Keywords: Elderly acute coronary syndrome, percutaneous coronary intervention, reperfusion arrhythmia, predictive model
Introduction
Atherosclerosis is the most common type of arteriosclerosis, and the aging population and rising prevalence of metabolic diseases are significant factors contributing to the increasing burden of coronary heart disease prevention and control [1-4]. The pathophysiology involves the adhesion and deposition of lipid-like substances on the arterial endothelium, accumulation of complex sugars, the formation of vascular plaques, fibrous tissue proliferation, and calcification, accompanied by medial arterial lesions. Rupture or erosion of these plaques can lead to thrombosis, significantly increasing the risk of acute coronary syndrome (ACS) [5-8]. The main symptoms of ACS include dyspnea, profuse sweating, and chest pain, characterized by rapid onset, fast progression, and high mortality rates, posing a serious threat to patient lives [9,10].
Percutaneous coronary intervention (PCI) is an effective treatment for revascularizing occluded vessels and improving cardiac function, making it one of the primary therapeutic approaches for ACS [11,12]. However, post-PCI patients with ACS are at a higher risk of developing reperfusion arrhythmias, which increase the likelihood of reinfarction or even fatal outcomes [13,14]. For high-risk ACS patients, a loading dose of Rosuvastatin administered prophylactically before PCI has been shown to reduce the risk of reperfusion arrhythmias [15]. It has been reported that the occurrence of reperfusion arrhythmias during PCI in myocardial infarction patients is influenced by the number of affected vessels, the infarct site, and other factors [16]. Additionally, the plasma atherogenic index is a significant predictor of adverse outcomes in ACS patients undergoing PCI with low-density lipoprotein cholesterol (LDL-C) levels below 1.8 mmol/L [17]. The non-HDL-C/HDL-C ratio also serves as an effective predictor of nonculprit coronary lesion progression in ACS patients undergoing PCI [18]. Preoperative serum levels of HIF-1α and VEGF are recognized as risk factors for developing reperfusion arrhythmias post-PCI in ACS patients [19].

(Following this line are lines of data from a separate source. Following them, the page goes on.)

/-- The candidates of an arbitration, queues first. -/
def State.canOffers (s : State) (c : Nat) : List (CanSrc × List Nat × CanFrame) × State :=
  let (qs, s1) := (List.range 8).foldl (fun (acc : List (CanSrc × List Nat × CanFrame) × State) q =>
    match acc.2.queueHead c q with
    | (some (d, f), s') => (acc.1 ++ [(.queue q, d, f)], s')
    | (none, s') => (acc.1, s')) ([], s)
  let x := s1.canc c
  (qs ++ (x.route.head?.map fun f => (CanSrc.route, ([] : List Nat), f)).toList
    ++ (x.claims.head?.map fun f => (CanSrc.claim, ([] : List Nat), f)).toList, s1)

/-- The lowest identifier; ties to the first. -/
def lowestOffer : List (CanSrc × List Nat × CanFrame) → Option (CanSrc × List Nat × CanFrame)
  | [] => none
  | o :: os => some (os.foldl (fun a b => if busKey b.2.2 < busKey a.2.2 then b else a) o)

/-- The winner is sent. -/
def State.sendOffer (s : State) (c : Nat) (o : CanSrc × List Nat × CanFrame) : State :=
  match o.1 with
  | .route => (s.modCan c fun x => { x with route := x.route.drop 1 }).emit (.canFrame c o.2.2)
  | .claim => (s.modCan c fun x => { x with claims := x.claims.drop 1 }).emit (.canFrame c o.2.2)
  | .queue q =>
    let r := canRing c q
    match rtRead rtCan s (s.f CAN_RINGCFG0.INSTANCE r) (wordAt o.2.1 3) (canLen o.2.1) with
    | (.ok bs, s1) =>
      (s1.emit (.canFrame c { o.2.2 with data := bs })).canWb r o.2.1 rsOk s1.now s1.clock.frac
    | (_, s1) => s1.canWb r o.2.1 rsXlate 0 0

/-- R293: CAN_ARBITRATION. -/
def execCanArbitration (c : Nat) (s : State) : Res :=
  unit s (decide (c < 20))
    (if !s.fb CAN_CTRL.EN c || s.busOff c || 3 < s.f CAN_CTRL.MODE c then s
     else
      let (os, s1) := s.canOffers c
      match lowestOffer os with
      | some o => s1.sendOffer c o
      | none => s1)

/-- R291, R293: LAUNCH_LATE: the frame at the head of an Ethernet ring or of a CAN queue has passed its limit. -/
def execLaunchLate (can : Option Nat) (r : Nat) (s : State) : Res :=
  match can with
  | none =>
    unit s (decide (r < 128))
      (if !s.ringHas false r then s
       else
        match s.headDesc false r with
        | (some d, s1) => if s1.isLate false r d then s1.txEnd r rsLate (txPort d) else s1
        | (none, s1) => s1)
  | some c =>
    unit s (decide (c < 20) && decide (r < 8))
      (let k := canRing c r
       if !s.ringHas true k then s
       else
        match s.headDesc true k with
        | (some d, s1) => if s1.isLate true k d then s1.canWb k d rsLate 0 0 else s1
        | (none, s1) => s1)

/-! ## The tunnel engine (R297, R298) -/

/-- Bytes of an ACF CAN message in an AVTPDU: a 16-byte header and the payload in quadlets (IEEE 1722). -/
def acfBytes (m : AcfMsg) : Nat := 16 + (m.frame.data.length + 3) / 4 * 4

/-- An AVTPDU leaves from port 14. -/
def State.sendPdu (s : State) (t : Nat) : State :=
  let x := s.tun t
  if x.msgs.isEmpty then s
  else
    (s.emit (.avtpdu x.dmac x.vid x.pcp x.stream x.seq x.msgs)).modTun t fun x => { x with msgs := [], seq := (x.seq + 1) % 256 }

/-- A message enters the AVTPDU of its tunnel entry. -/
def State.tunnelMsg (s : State) (t : Nat) (m : AcfMsg) : State :=
  if !s.fb CAN_TUNCFG.EN 0 || (s.tun t).inbound then s
  else
    let s1 := if 1480 < (((s.tun t).msgs.map acfBytes).sum + acfBytes m) then s.sendPdu t else s
    let s2 := s1.modTun t fun x =>
      { x with msgs := x.msgs ++ [m], firstNs := if x.msgs.isEmpty then s1.now else x.firstNs }
    let x := s2.tun t
    if x.maxMsgs ≤ x.msgs.length || x.maxWaitUs = 0 then s2.sendPdu t else s2

/-- R297: TUNNEL_FLUSH. -/
def execTunnelFlush (t : Nat) (s : State) : Res :=
  unit s (decide (t < 64))
    (let x := s.tun t
     if !x.msgs.isEmpty && reached s.now (x.firstNs + 1000 * x.maxWaitUs) then s.sendPdu t else s)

Therefore, identifying preoperative risk factors for reperfusion arrhythmias during PCI is crucial for guiding preventive measures and clinical interventions. In this study, we retrospectively analyzed clinical data from elderly ACS patients, developed a predictive model for intraoperative reperfusion arrhythmias, and validated its clinical value. This study introduces a novel predictive model that integrates multiple risk factors to accurately assess the risk of reperfusion arrhythmias during PCI in elderly atherosclerosis patients. Unlike previous studies that focused on individual risk factors, our model provides a comprehensive risk assessment tool and demonstrates robustness through validation with an independent patient dataset. Moreover, the study specifically addresses elderly patients, filling a critical gap in the literature, and employs advanced statistical methods, including nomogram construction and Decision Curve Analysis (DCA), to enhance clinical utility. These innovations aim to improve clinical decision-making and patient outcomes by offering a reliable tool for assessing the risk of reperfusion arrhythmias during PCI.
Materials and methods
General information
A total of 286 elderly patients with acute coronary syndromes (ACS) admitted to Kweichow Moutai Hospital between January 2019 and February 2023 were retrospectively analyzed. Of these, 70% (n = 200) were randomly assigned to the modeling group, which was further divided into the reperfusion arrhythmia group (RA group, n = 148) and the no reperfusion arrhythmia group (NRA group, n = 52) based on the presence or absence of intraoperative reperfusion arrhythmias. The remaining 30% (n = 86) constituted the external validation group (see Figures 1 and 2 for the case inclusion process).
Figure 1.
lnitial Dataset case flowchart. PCI: Percutaneous Coronary Intervention.
Figure 2.
Additional Dataset case flowchart. PCI: Percutaneous Coronary Intervention.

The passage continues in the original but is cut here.